Recompile the C++ extension:
```
.\rebuild_cpp.ps1
```
Run the emulator with Tetris:
```
python main.py roms/tetris.gb
```
Analyze the logs:
- If you see`!!! RUNNING OPCODE 0x08 IN C++!!!`mixed with the Sniper logs: We confirm that the code is real. The CPU is executing that sequence. The problem is HOW we got there (a previous incorrect jump).
- YeahNOyou see the message but Sniper says `OP:08`: The binary was not updated. We are running an old ghost version. We need to do a more aggressive Hard Reset or verify that the build completed successfully.

Current status: Pending execution and log analysis.

Sources consulted

Bread Docs:Game Boy Pan Docs- General architecture reference LR35902
Python documentation:Extending Python on Windows- Management of compiled extensions on Windows

Note: This implementation is a standard debugging technique to verify the execution of compiled code.

Educational Integrity

What I Understand Now

Cache problem in Windows: Python can cache compiled extensions, causing old code to run even after recompiling. This is especially problematic on Windows with `.pyd` files.
Radioactive Tracer: Adding a highly visible marker at a specific point in the code confirms that the correct version is running. It is a standard debugging technique to verify the execution of compiled code.
Hard Reset: Manually removing all build artifacts before recompiling ensures that no residue from previous builds remains.
Analysis of Anomalous Sequences: If the log shows an absurd sequence of instructions (such as multiple `LD(nn), SP` in a short loop), it may indicate that we are executing data instead of code, or that there is a misalignment problem caused by a previous incorrect compilation.
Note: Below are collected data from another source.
-- ==== Sys2Proof/Machine/LaneWord.lean ====
section
/-! DEFINITION. What every VIQ word goes through at the lanes: the meaning of its major and function, its groups, the issue
checks of R44, marked register bytes, and stream operands (spec/02 R42, R44; 05 R111, R117; 11 R339 to R346; 14 R421). -/

namespace Sys2Proof.Machine

/-- What the lanes do with a VIQ word, by its major and function (02 Table 2.7). -/
def laneOf (e : VEntry) (lo hi : Nat) (s : State) : LaneOut :=
  match e.op with
  | 0x00 => if e.w.key == 0 then laneVadd e lo hi s else if e.w.key == 1 then laneVsub e lo hi s
    else laneVrsub e lo hi s
  | 0x01 => if e.w.key == 0 then laneVmul e lo hi s else if e.w.key == 1 then laneVmulh e lo hi s
    else laneVmacc e lo hi s
  | 0x02 => if e.w.key == 0 then laneVsadd e lo hi s else if e.w.key == 1 then laneVssub e lo hi s
    else laneVsmul e lo hi s
  | 0x03 => if e.w.key == 0 then laneVsll e lo hi s else if e.w.key == 1 then laneVsrl e lo hi s
    else if e.w.key == 2 then laneVsra e lo hi s else laneVror e lo hi s
  | 0x04 => if e.w.key == 0 then laneVand e lo hi s else if e.w.key == 1 then laneVor e lo hi s
    else if e.w.key == 2 then laneVxor e lo hi s else laneVandn e lo hi s
  | 0x05 => if e.w.key == 0 then laneVmin e lo hi s else if e.w.key == 1 then laneVmax e lo hi s
    else laneVabs e lo hi s
  | 0x06 => if e.w.key == 0 then laneVcmpEq e lo hi s else if e.w.key == 1 then laneVcmpNe e lo hi s
    else if e.w.key == 2 then laneVcmpLt e lo hi s else if e.w.key == 3 then laneVcmpLe e lo hi s
    else if e.w.key == 4 then laneVcmpGt e lo hi s else laneVcmpGe e lo hi s
  | 0x07 => if e.w.key == 0 then laneMand e lo hi s else if e.w.key == 1 then laneMor e lo hi s
    else if e.w.key == 2 then laneMxor e lo hi s else if e.w.key == 3 then laneMandn e lo hi s
    else if e.w.key == 4 then laneMnot e lo hi s else if e.w.key == 16 then laneMpop e lo hi s
    else laneMfirst e lo hi s
  | 0x08 => laneVsel e lo hi s
  | 0x09 => if e.w.key == 0 then laneVbcast e lo hi s else if e.w.key == 1 then laneVmv e lo hi s
    else if e.w.key == 2 then laneVmvsV e lo hi s else laneVmvsX e lo hi s
  | 0x20 => if e.w.key == 0 then laneVfadd e lo hi s else if e.w.key == 1 then laneVfsub e lo hi s
    else laneVfmul e lo hi s
  | 0x21 => if e.w.key == 0 then laneVfmadd e lo hi s else if e.w.key == 1 then laneVfmsub e lo hi s
    else if e.w.key == 2 then laneVfnmadd e lo hi s else if e.w.key == 3 then laneVfnmsub e lo hi s
    else laneVfmacc e lo hi s
  | 0x22 => if e.w.key == 0 then laneVfmin e lo hi s else if e.w.key == 1 then laneVfmax e lo hi s
    else if e.w.key == 2 then laneVfabs e lo hi s else if e.w.key == 3 then laneVfneg e lo hi s
    else if e.w.key == 4 then laneVfsignC e lo hi s else if e.w.key == 5 then laneVfsignN e lo hi s
    else laneVfsignX e lo hi s
  | 0x23 => if e.w.key == 0 then laneVfcmpEq e lo hi s else if e.w.key == 1 then laneVfcmpNe e lo hi s
    else if e.w.key == 2 then laneVfcmpLt e lo hi s else if e.w.key == 3 then laneVfcmpLe e lo hi s
    else if e.w.key == 4 then laneVfcmpGt e lo hi s else if e.w.key == 5 then laneVfcmpGe e lo hi s
    else laneVfcmpUn e lo hi s
  | 0x30 => if e.w.key == 0 then laneVredoAdd e lo hi s else if e.w.key == 1 then laneVredoMin e lo hi s
    else laneVredoMax e lo hi s
  | 0x31 => if e.w.key == 0 then laneVredtAdd e lo hi s else if e.w.key == 1 then laneVredtMin e lo hi s
    else if e.w.key == 2 then laneVredtMax e lo hi s else if e.w.key == 3 then laneVredtAnd e lo hi s
    else if e.w.key == 4 then laneVredtOr e lo hi s else laneVredtXor e lo hi s
  | 0x32 => if e.w.key == 0 then laneVscanInAdd e lo hi s else if e.w.key == 1 then laneVscanInMin e lo hi s
    else if e.w.key == 2 then laneVscanInMax e lo hi s else if e.w.key == 8 then laneVscanExAdd e lo hi s
    else if e.w.key == 9 then laneVscanExMin e lo hi s else laneVscanExMax e lo hi s
  | 0x33 => if e.w.key == 0 then laneVslipUp e lo hi s else if e.w.key == 1 then laneVslipDn e lo hi s
    else if e.w.key == 2 then laneVslipUpin e lo hi s else laneVslipDnin e lo hi s
  | 0x34 => laneVpick e lo hi s
  | 0x35 => if e.w.key == 0 then laneVcompress e lo hi s else laneVexpand e lo hi s
  | 0x38 => laneVcvt e lo hi s
  | 0x39 => laneVcvtEf e lo hi s
  | 0x3A => if e.w.fnBits 5 1 == 0 then laneVpack e lo hi s else laneVunpack e lo hi s
  | 0x3B => if e.w.fnBits 0 1 == 0 then laneVscaleMul e lo hi s else laneVscaleDiv e lo hi s
  | 0x3C => laneVfclass e lo hi s
  | 0x3D => if e.w.key == 0 then laneVdiv e lo hi s else if e.w.key == 1 then laneVrdiv e lo hi s
    else if e.w.key == 2 then laneVsqrt e lo hi s else laneVrsq e lo hi s
  | 0x40 => if e.w.grp == 0 && e.w.ch == 0 then laneVld e lo hi s
    else if e.w.grp == 0 && e.w.ch == 1 then laneVldC e lo hi s else laneVldQ e lo hi s
  | 0x41 => laneVlds e lo hi s
  | 0x42 => laneVldx e lo hi s
  | 0x43 => laneVldg e lo hi s
  | 0x44 => if e.w.grp == 0 && e.w.ch == 0 then laneVst e lo hi s
    else if e.w.grp == 0 && e.w.ch == 1 then laneVstC e lo hi s else laneVstQ e lo hi s
  | 0x45 => laneVsts e lo hi s
  | 0x46 => laneVstx e lo hi s
  | 0x47 => laneVstxo e lo hi s
  | 0x48 => laneVstg e lo hi s
  | 0x49 => laneVpref e lo hi s
  | 0x4A => laneScommit e lo hi s
  | 0x4B => laneCutstep e lo hi s
  | 0x50 => laneMzero e lo hi s
  | 0x51 => laneMouter e lo hi s
  | 0x52 => laneMouteri e lo hi s
  | 0x53 => laneMouterc e lo hi s
  | 0x54 => laneMlacc e lo hi s
  | 0x55 => laneMdrain e lo hi s
  | 0x56 => laneMtov e lo hi s
  | 0x57 => laneMscale e lo hi s
  | 0x58 => if e.w.fnBits 10 2 == 0 then laneBclr e lo hi s else if e.w.fnBits 10 2 == 1 then laneBtload e lo hi s
    else laneBtdrain e lo hi s
  | 0x59 => if e.w.key == 0 then laneBqr e lo hi s else if e.w.key == 1 then laneBqra e lo hi s
    else laneBqrD e lo hi s
  | 0x5A => if e.w.key == 0 then laneBapply e lo hi s else laneBapplyC0 e lo hi s
  | 0x5B => if e.w.key == 0 then laneBvec e lo hi s else if e.w.key == 1 then laneBangleD e lo hi s
    else laneBangleA e lo hi s
  | 0x5C => if e.w.fnBits 6 1 == 0 then laneBrot e lo hi s else laneVrotate e lo hi s
  | 0x5D => laneBgain e lo hi s
  | 0x5E => laneBsolve e lo hi s
  | 0x62 => if e.w.fnBits 11 1 == 0 then laneVamo e lo hi s else laneVamoo e lo hi s
  | 0x63 => if e.w.fnFN == 0 then laneAccw e lo hi s else if e.w.fnFN == 1 then laneVacc e lo hi s
    else if e.w.fnFN == 2 then laneAmerge e lo hi s else laneAccrel e lo hi s
  | 0x69 => if e.w.fnFN == 0 then laneCp e lo hi s else if e.w.fnFN == 1 then laneCp2 e lo hi s
    else if e.w.fnFN == 2 then laneCpx e lo hi s else if e.w.fnFN == 3 then laneCpq e lo hi s else laneCpw e lo hi s
  | 0x70 => if e.w.key == 0 then laneWdecl e lo hi s else laneWdeclRel e lo hi s
  | 0x71 => laneVldr e lo hi s
  | 0x72 => laneVstr e lo hi s
  | 0x73 => if e.w.key == 0 then laneStep e lo hi s else if e.w.key == 32 then laneStepAt e lo hi s
    else laneStepq e lo hi s
  | 0x74 => if e.w.key == 0 then laneFsbindRx e lo hi s else if e.w.key == 1 then laneFsbindTx e lo hi s
    else laneFsbindU e lo hi s
  | 0x75 => laneVcred e lo hi s
  | 0x78 => if e.w.key < 5 then laneSetvl e lo hi s else laneSetvt e lo hi s
  | 0x79 => laneSetfmt e lo hi s
  | 0x7A => if e.w.key == 0 then laneMshape e lo hi s else laneTshape e lo hi s
  | 0x7B => laneMmode e lo hi s
  | _ => issueFail s lo

/-! ### Groups -/

/-- Element groups of a word in its own type (05 R111). -/
def State.plainGroups (s : State) (e : VEntry) : Nat := ceilDiv (e.vl * s.ebits e) (512 * s.width)

/-- Steps of a dense or compressed outer-product word (08 R223). -/
def State.outerGroups (s : State) (compressed : Bool) : Nat :=
  let tr := s.th.tr
  if tr.tm = 0 || tr.tn = 0 || tr.tk = 0 then 0
  else if compressed then tr.tk * mcN tr.mcfg / 48 / mcG tr.mcfg
  else ceilDiv tr.tk (mcG tr.mcfg)

/-- Rows of the tile that a row word reads; one where it has none, so that its issue check is made. -/
def State.rowGroups (s : State) (e : VEntry) : Nat := ((s.tile (e.w.va.toNat / 4)).map (·.rows)).getD 1

/-- The groups, steps or rows after which a word is complete (05 R111, R121; 08 R223, R230; 09 R253; 10 R279). -/
def State.laneGroups (s : State) (e : VEntry) : Nat :=
  match e.op with
  | 0x07 => if e.w.key < 5 then maskSteps s e else 1
  | 0x09 => if e.w.key < 2 then s.plainGroups e else 1
  | 0x38 | 0x39 =>
    match EType.ofCode (e.w.fnBits 0 4) with
    | none => 1
    | some t => ceilDiv (e.vl * s.th.ln.bits (vtFsel e.vtype) t) (512 * s.width)
  | 0x3A => if e.w.fnBits 5 1 = 0 then ceilDiv (e.vl * e.w.fnBits 0 4) (512 * s.width) else s.plainGroups e
  | 0x40 | 0x44 => if e.w.grp = 1 then (s.tileMem e).groups else s.plainGroups e
  | 0x4A | 0x4B | 0x50 | 0x54 | 0x57 | 0x5D | 0x5E | 0x69 | 0x70 | 0x73 | 0x74 | 0x78 | 0x79 | 0x7A | 0x7B => 1
  | 0x51 | 0x52 => s.outerGroups false
  | 0x53 => s.outerGroups true
  | 0x55 => if e.vl = 0 then 0 else s.th.tr.tm
  | 0x56 => 128
  | 0x58 => if e.w.fnBits 10 2 = 0 then 1 else 32
  | 0x59 | 0x5A => s.rowGroups e
  | 0x63 => match e.w.fnFN with | 1 => s.plainGroups e | 2 => s.th.ln.win.count | _ => 1
  | _ => s.plainGroups e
What remains to be confirmed

Marker Execution: Does the message `!!! appear? RUNNING OPCODE 0x08 IN C++!!!` in the logs? This will confirm that we are running the correct version of the code.
Origin of Misalignment: If the marker appears but the sequence is still absurd, the problem is that the CPU incorrectly jumped to a data zone. We need to investigate what caused that jump.
Binary Persistence: If the bookmark does not appear, we confirm that there is a cache problem. We need to do a more aggressive Hard Reset or check the build settings.
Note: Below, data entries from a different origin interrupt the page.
/-- vrsq: sent to the VIQ (R162). -/
def execVrsq (w : VWord) (s : State) : Host.Outcome State Fault Refusal := .next (s.send 0x3D w)

/-- vld: sent to the VIQ (R199). -/
def execVld (w : VWord) (s : State) : Host.Outcome State Fault Refusal := .next (s.send 0x40 w)

/-- vldC: sent to the VIQ (R336). -/
def execVldC (w : VWord) (s : State) : Host.Outcome State Fault Refusal := .next (s.sendWith 0x40 w (chunkFront w))

/-- vldQ: sent to the VIQ (R200). -/
def execVldQ (w : VWord) (s : State) : Host.Outcome State Fault Refusal := .next (s.send 0x40 w)

/-- vlds: sent to the VIQ (R199). -/
def execVlds (w : VWord) (s : State) : Host.Outcome State Fault Refusal := .next (s.send 0x41 w)

/-- vldx: sent to the VIQ (R199). -/
def execVldx (w : VWord) (s : State) : Host.Outcome State Fault Refusal := .next (s.send 0x42 w)

/-- vldg: sent to the VIQ (R201). -/
def execVldg (w : VWord) (s : State) : Host.Outcome State Fault Refusal := .next (s.send 0x43 w)

/-- vst: sent to the VIQ (R199). -/
def execVst (w : VWord) (s : State) : Host.Outcome State Fault Refusal := .next (s.send 0x44 w)

/-- vstC: sent to the VIQ (R336). -/
def execVstC (w : VWord) (s : State) : Host.Outcome State Fault Refusal := .next (s.sendWith 0x44 w (chunkFront w))

/-- vstQ: sent to the VIQ (R200). -/
def execVstQ (w : VWord) (s : State) : Host.Outcome State Fault Refusal := .next (s.send 0x44 w)

/-- vsts: sent to the VIQ (R199). -/
def execVsts (w : VWord) (s : State) : Host.Outcome State Fault Refusal := .next (s.send 0x45 w)

/-- vstx: sent to the VIQ (R199). -/
def execVstx (w : VWord) (s : State) : Host.Outcome State Fault Refusal := .next (s.send 0x46 w)

/-- vstxo: sent to the VIQ (R191). -/
def execVstxo (w : VWord) (s : State) : Host.Outcome State Fault Refusal := .next (s.send 0x47 w)

/-- vstg: sent to the VIQ (R201). -/
def execVstg (w : VWord) (s : State) : Host.Outcome State Fault Refusal := .next (s.send 0x48 w)

/-- vpref: sent to the VIQ (R202). -/
def execVpref (w : VWord) (s : State) : Host.Outcome State Fault Refusal := .next (s.send 0x49 w)

/-- scommit: sent to the VIQ (R203). -/
def execScommit (w : VWord) (s : State) : Host.Outcome State Fault Refusal := .next (s.sendU 0x4A w scommitFront)

/-- cutstep: sent to the VIQ (R204). -/
def execCutstep (w : VWord) (s : State) : Host.Outcome State Fault Refusal := .next (s.send 0x4B w)

/-- mzero: sent to the VIQ (R227). -/
def execMzero (w : VWord) (s : State) : Host.Outcome State Fault Refusal := .next (s.send 0x50 w)

/-- mouter: sent to the VIQ (R223). -/
def execMouter (w : VWord) (s : State) : Host.Outcome State Fault Refusal := .next (s.send 0x51 w)

/-- mouteri: sent to the VIQ (R223). -/
def execMouteri (w : VWord) (s : State) : Host.Outcome State Fault Refusal := .next (s.send 0x52 w)

/-- mouterc: sent to the VIQ (R224). -/
def execMouterc (w : VWord) (s : State) : Host.Outcome State Fault Refusal := .next (s.send 0x53 w)

/-- mlacc: sent to the VIQ (R228). -/
def execMlacc (w : VWord) (s : State) : Host.Outcome State Fault Refusal := .next (s.send 0x54 w)

/-- mdrain: sent to the VIQ (R231). -/
def execMdrain (w : VWord) (s : State) : Host.Outcome State Fault Refusal := .next (s.send 0x55 w)

/-- mtov: sent to the VIQ (R230). -/
def execMtov (w : VWord) (s : State) : Host.Outcome State Fault Refusal := .next (s.send 0x56 w)

/-- mscale: sent to the VIQ (R229). -/
def execMscale (w : VWord) (s : State) : Host.Outcome State Fault Refusal := .next (s.send 0x57 w)

/-- bclr: sent to the VIQ (R251). -/
def execBclr (w : VWord) (s : State) : Host.Outcome State Fault Refusal := .next (s.send 0x58 w)

/-- btload: sent to the VIQ (R252). -/
def execBtload (w : VWord) (s : State) : Host.Outcome State Fault Refusal := .next (s.send 0x58 w)

/-- btdrain: sent to the VIQ (R252). -/
def execBtdrain (w : VWord) (s : State) : Host.Outcome State Fault Refusal := .next (s.send 0x58 w)

/-- bqr: sent to the VIQ (R253). -/
def execBqr (w : VWord) (s : State) : Host.Outcome State Fault Refusal := .next (s.send 0x59 w)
Hypotheses and Assumptions

Main hypothesis: The absurd sequence problem may be caused by:

An earlier incorrect jump that took the CPU to an area of data (graphs, tables) instead of code.
A binary cache issue on Windows that is running an old version of the code where the `0x08` opcode was not implemented correctly.
A misalignment caused by a previous incorrect implementation of the `0x08` opcode (e.g. if it previously consumed 1 byte instead of 3, the PC would have advanced incorrectly).

The radioactive tracer will tell us which of these hypotheses is correct.

Next Steps

[ ] Perform Hard Reset: Close terminals, delete `build/` and `.pyd` files.
[ ] Recompile the C++ extension with the radioactive marker.
[ ] Run Tetris and capture the logs.
[ ] Analyze if the message `!!! RUNNING OPCODE 0x08 IN C++!!!`.
[ ] If it appears: Confirm that the code is real and investigate the origin of the incorrect jump.
[ ] If it does not appear: Do a more aggressive Hard Reset or check the build configuration.
[ ] Once confirmed, delete the radioactive marker so as not to slow down the execution.